Разговоры эти чаще всего касались дел местных, детдомовских: такой-то
воспитанник вытворил то-то; из старорусского УОНО собираются прислать нового
воспитателя; экономку дежурный опять уличил в недовесе (между воспитательским
персоналом и хозяйственниками вообще частенько случались недоразумения). Иногда
толковали на отвлеченные темы - о театрах, о писателях. Мать хвалила стихи
Алексея Толстого, Фета, Апухтина. Иногда спорили о Надсоне и Бальмонте, -
некоторые их признавали, другие нет. Одна воспитательница, красивая, смуглая,
нервная, с подергивающимися при разговоре плечами, ругала Северянина. "Такая
дикость!

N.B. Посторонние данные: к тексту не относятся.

/-- PROFILE_SET with a good record switches at a later ripple; PROFILE_WRITE writes a record with its sum; FW_STAGE writes an image that checks, takes away a trial of the slot it overwrites, and completes once it is read back, in recovery mode at once; FW_ACTIVATE marks a trial of a slot that checks, or commits the booted one; an image or slot that does not check completes with ST_BAD_IMAGE and the check it failed, and changes nothing; FW_INFO writes the firmware record. SPI NOR changes only where these say so. -/
def Obligations.FirmwareCommandsAct : Prop :=
  (∀ (ring : BitVec 16) (b : Body) (s : State) (c : Cmd) (r : Profile),
    Offered opProfileSet ring b s c →
    c.adminOp = true →
    rsvClean b [(0, 0, 2), (2, 0, 16)] = true →
    1 ≤ op b 2 2 ∧ op b 2 2 ≤ 1024 →
    s.dev.isLead = true →
    s.nor.record (opBits b 0 0 2) = (r, true) →
    s.dev.pwr.switch = none →
    (s.dev.twinQpUp = false ∨ r.twinPorts = s.dev.raw rRlyTwinPorts) →
    s.dev.ras.test = none →
    s.dev.grp.nLog2 = 0 →
    exec (.profileSet ring b) s = .next ({ (underway s c (s.dev.admitProfile r (opBits b 0 0 2) (op b 2 2) (some c.seq))) with nor := s.nor })) ∧
  (∀ (ring : BitVec 16) (b : Body) (s : State) (c : Cmd) (r : Profile),
    Offered opProfileSet ring b s c →
    c.adminOp = true →
    rsvClean b [(0, 0, 2), (2, 0, 16)] = true →
    1 ≤ op b 2 2 ∧ op b 2 2 ≤ 1024 →
    s.dev.isLead = true →
    s.nor.record (opBits b 0 0 2) = (r, true) →
    s.dev.pwr.switch = none →
    (s.dev.twinQpUp = false ∨ r.twinPorts = s.dev.raw rRlyTwinPorts) →
    s.dev.ras.test = none →
    s.dev.grp.nLog2 ≠ 0 →
    exec (.profileSet ring b) s = .next ({ (underway s c ((s.dev.admitProfile r (opBits b 0 0 2) (op b 2 2) (some c.seq)).toPeers (.profile (opBits b 0 0 2) (op b 2 2)))) with nor := s.nor })) ∧
  (∀ (ring : BitVec 16) (b : Body) (s : State) (c : Cmd) (l : Bytes),
    Taken opProfileWrite ring b s c →
    c.adminOp = true →
    rsvClean b [(0, 0, 2), (8, 0, 64)] = true →
    opBits b 0 0 2 ≤ 2 →
    op b 8 8 % 64 = 0 →
    HostOk s.dev c (op b 8 8) 64 →
    l = s.dev.hostRead (op b 8 8) 64 →
    profileOk l = true →
    s.nor.wpLow = false →
    exec (.profileWrite ring b) s = .next ({ (finished s c (s.dev) stOk ([])) with nor := { s.nor with profiles := Tab.put s.nor.profiles (opBits b 0 0 2) (l.take 48 ++ profileSum l) } })) ∧
  (∀ (ring : BitVec 16) (b : Body) (s : State) (c : Cmd) (i slot n : Nat) (img res : Bytes) (d : Dev) (m : Nor),
    Offered opFwStage ring b s c →
    c.fwRing s.dev = true →
    rsvClean b [(0, 0, 3), (1, 0, 1), (4, 0, 23), (8, 0, 64)] = true →
    i = opBits b 0 0 3 →
    slot = opBits b 1 0 1 →
    n = opBits b 4 0 23 →
    1 ≤ i ∧ i ≤ 5 →
    3520 ≤ n ∧ n ≤ 4194304 →
    op b 8 8 % 64 = 0 →
    (s.dev.mode = .recovery ∨ slot ≠ s.dev.pwr.slot) →
    s.nor.wpLow = false →
    s.dev.pwr.staging = none →
    HostOk s.dev c (op b 8 8) n →
    img = s.dev.hostRead (op b 8 8) n →
    (d = s.dev.setPwr fun w => { w with trialAt := if s.nor.trial = some slot then none else w.trialAt }) →
    (m = { s.nor.write (imageBase slot i) img with trial := if s.nor.trial = some slot then none else s.nor.trial }) →
    res = zeros 4 ++ le 4 (getN img 12 4) →
    exec (.fwStage ring b) s = .next (if stageCheck s.nor img i n ≠ 0 then (if s.dev.mayStart c then finished s c s.dev stBadImage (le 1 (stageCheck s.nor img i n)) else s)
      else if s.dev.mode = .recovery then { finished s c d stOk res with nor := m }
      else { underway s c (d.setPwr fun w => { w with staging := some (c.seq, res) }) with nor := m })) ∧
  (∀ (ring : BitVec 16) (b : Body) (s : State) (c : Cmd),
    Taken opFwActivate ring b s c →
    c.fwRing s.dev = true →
    rsvClean b [(0, 0, 1), (1, 0, 1), (2, 0, 1)] = true →
    s.nor.wpLow = false →
    s.dev.pwr.staging = none →
    opBits b 0 0 1 = 0 →
    (s.dev.mode = .recovery ∨ (s.dev.pwr.profile = 3 ∧ s.dev.inFlight = [])) →
    exec (.fwActivate ring b) s = .next (if s.nor.slotCheck (opBits b 1 0 1) = 0 then
      { finished s c (s.dev.setPwr fun w => { w with trialAt := some (s.dev.now + 1) }) stOk [] with nor := { s.nor with trial := some (opBits b 1 0 1) } }
    else finished s c s.dev stBadImage (le 1 (s.nor.slotCheck (opBits b 1 0 1))))) ∧
  (∀ (ring : BitVec 16) (b : Body) (s : State) (c : Cmd) (mins : List Nat),
    Taken opFwActivate ring b s c →
    c.fwRing s.dev = true →
    rsvClean b [(0, 0, 1), (1, 0, 1), (2, 0, 1)] = true →
    s.nor.wpLow = false →
    s.dev.pwr.staging = none →
    opBits b 0 0 1 = 1 →
    s.nor.result = .booted →
    (mins = (if opBits b 2 0 1 = 1 then raisedMinima s.nor s.dev.pwr.images else s.nor.minSvn)) →
    ((mins.all fun x => decide (x ≤ 63)) = true) →
    exec (.fwActivate ring b) s = .next ({ (finished s c (s.dev) stOk ([])) with nor := { s.nor with active := s.dev.pwr.slot, result := .none_, minSvn := mins } })) ∧
  (∀ (ring : BitVec 16) (b : Body) (s : State) (c : Cmd),
    Taken opFwInfo ring b s c →
    c.fwRing s.dev = true →
    rsvClean b [(0, 0, 64)] = true →
    op b 0 8 % 64 = 0 →
    HostOk s.dev c (op b 0 8) 256 →
    exec (.fwInfo ring b) s = .next ({ (finished s c (s.dev.hostWrite (op b 0 8) s.nor.infoBytes) stOk (le 1 s.dev.pwr.slot ++ le 1 s.nor.active ++ le 1 (trialCode s.nor.result))) with nor := s.nor }))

Такая дикость!" - с гневным отвращением восклицала она, и мне начинало
чудиться, что этот Северянин когда-то очень обидел ее, обругал как-нибудь, а то
даже зажилил ее хлебную пайку. В то же время из ее разговора ясно было, что
лично она с ним незнакома, - и это повергало меня в недоумение: в те свои годы я
еще не представлял себе, что можно кого-нибудь любить или ненавидеть заглазно,
не сталкиваясь с ним в своей обычной, повседневной жизни. Так как эта
воспитательница была мне несимпатична своей нервностью и, быть может, своей
обнаженной одухотворенностью, то, наперекор ей, таинственный Северянин не
казался мне таким уж плохим, и я представлял его себе в виде картинки из какойто
книги: огромный мужчина с бородой, одетый в густые меха, гордо стоит на
льдине, опираясь на якорь; из-под льдины высовывают головы тюлени, а на заднем
плаче виден белый медведь.

Много позже, в дни своей юности, я прочел книгу Игоря Северянина. Некоторые
стихи мне поначалу не понравились, вызвали чуть ли не такое же раздражение, как
у той воспитательницы, другие тоже вроде бы не понравились, но сразу и навсегда
запомнились наизусть через "не хочу". Сейчас я считаю, что Северянин - поэт
неровный, но в чем-то своем - поэт настоящий Записано, что Баратынский в
разговоре сказал однажды: "Поэзия есть полное ощущение известной минуты". Эта
формула, в положительном своем значении, вполне применима к Северянину: какие-то
минуты своего времени он ощутил очень точно. В лучших его стихотворениях
отражается ритм тех напряженных, странных, болезненных лет, которые
предшествовали первой мировой войне и революции. Будучи подлинным поэтом, Игорь
Северянин проявил себя и как честный гражданин: умер он в большой бедности на
оккупированной немцами земле, с врагами не сотрудничал, хоть его на это и
сманивали.

Почти каждый вечер, поговорив о своих делах, о том да о сем, взрослые начинали
петь. Заводилой был все тот же Василий Федорович, второй запевалой -
воспитательница со странным тогда для меня именем; отчество же ее странно для
меня и посейчас: звали ее Алла Филологовна. Может быть, именно из-за имениотчества
я хорошо запомнил ее внешность: молодая коренастая женщина с матовобледным
лицом, с монгольским разрезом глаз; она носила темное платье с узеньким
белым воротничком; мне нравилась неторопливая четкость ее движений, ее неброская
опрятность; звуковая память, как я уже говорил, у меня никудышная, но ее голос
помню: чуть хрипловатый, как бы шершавый, тревожный какой-то.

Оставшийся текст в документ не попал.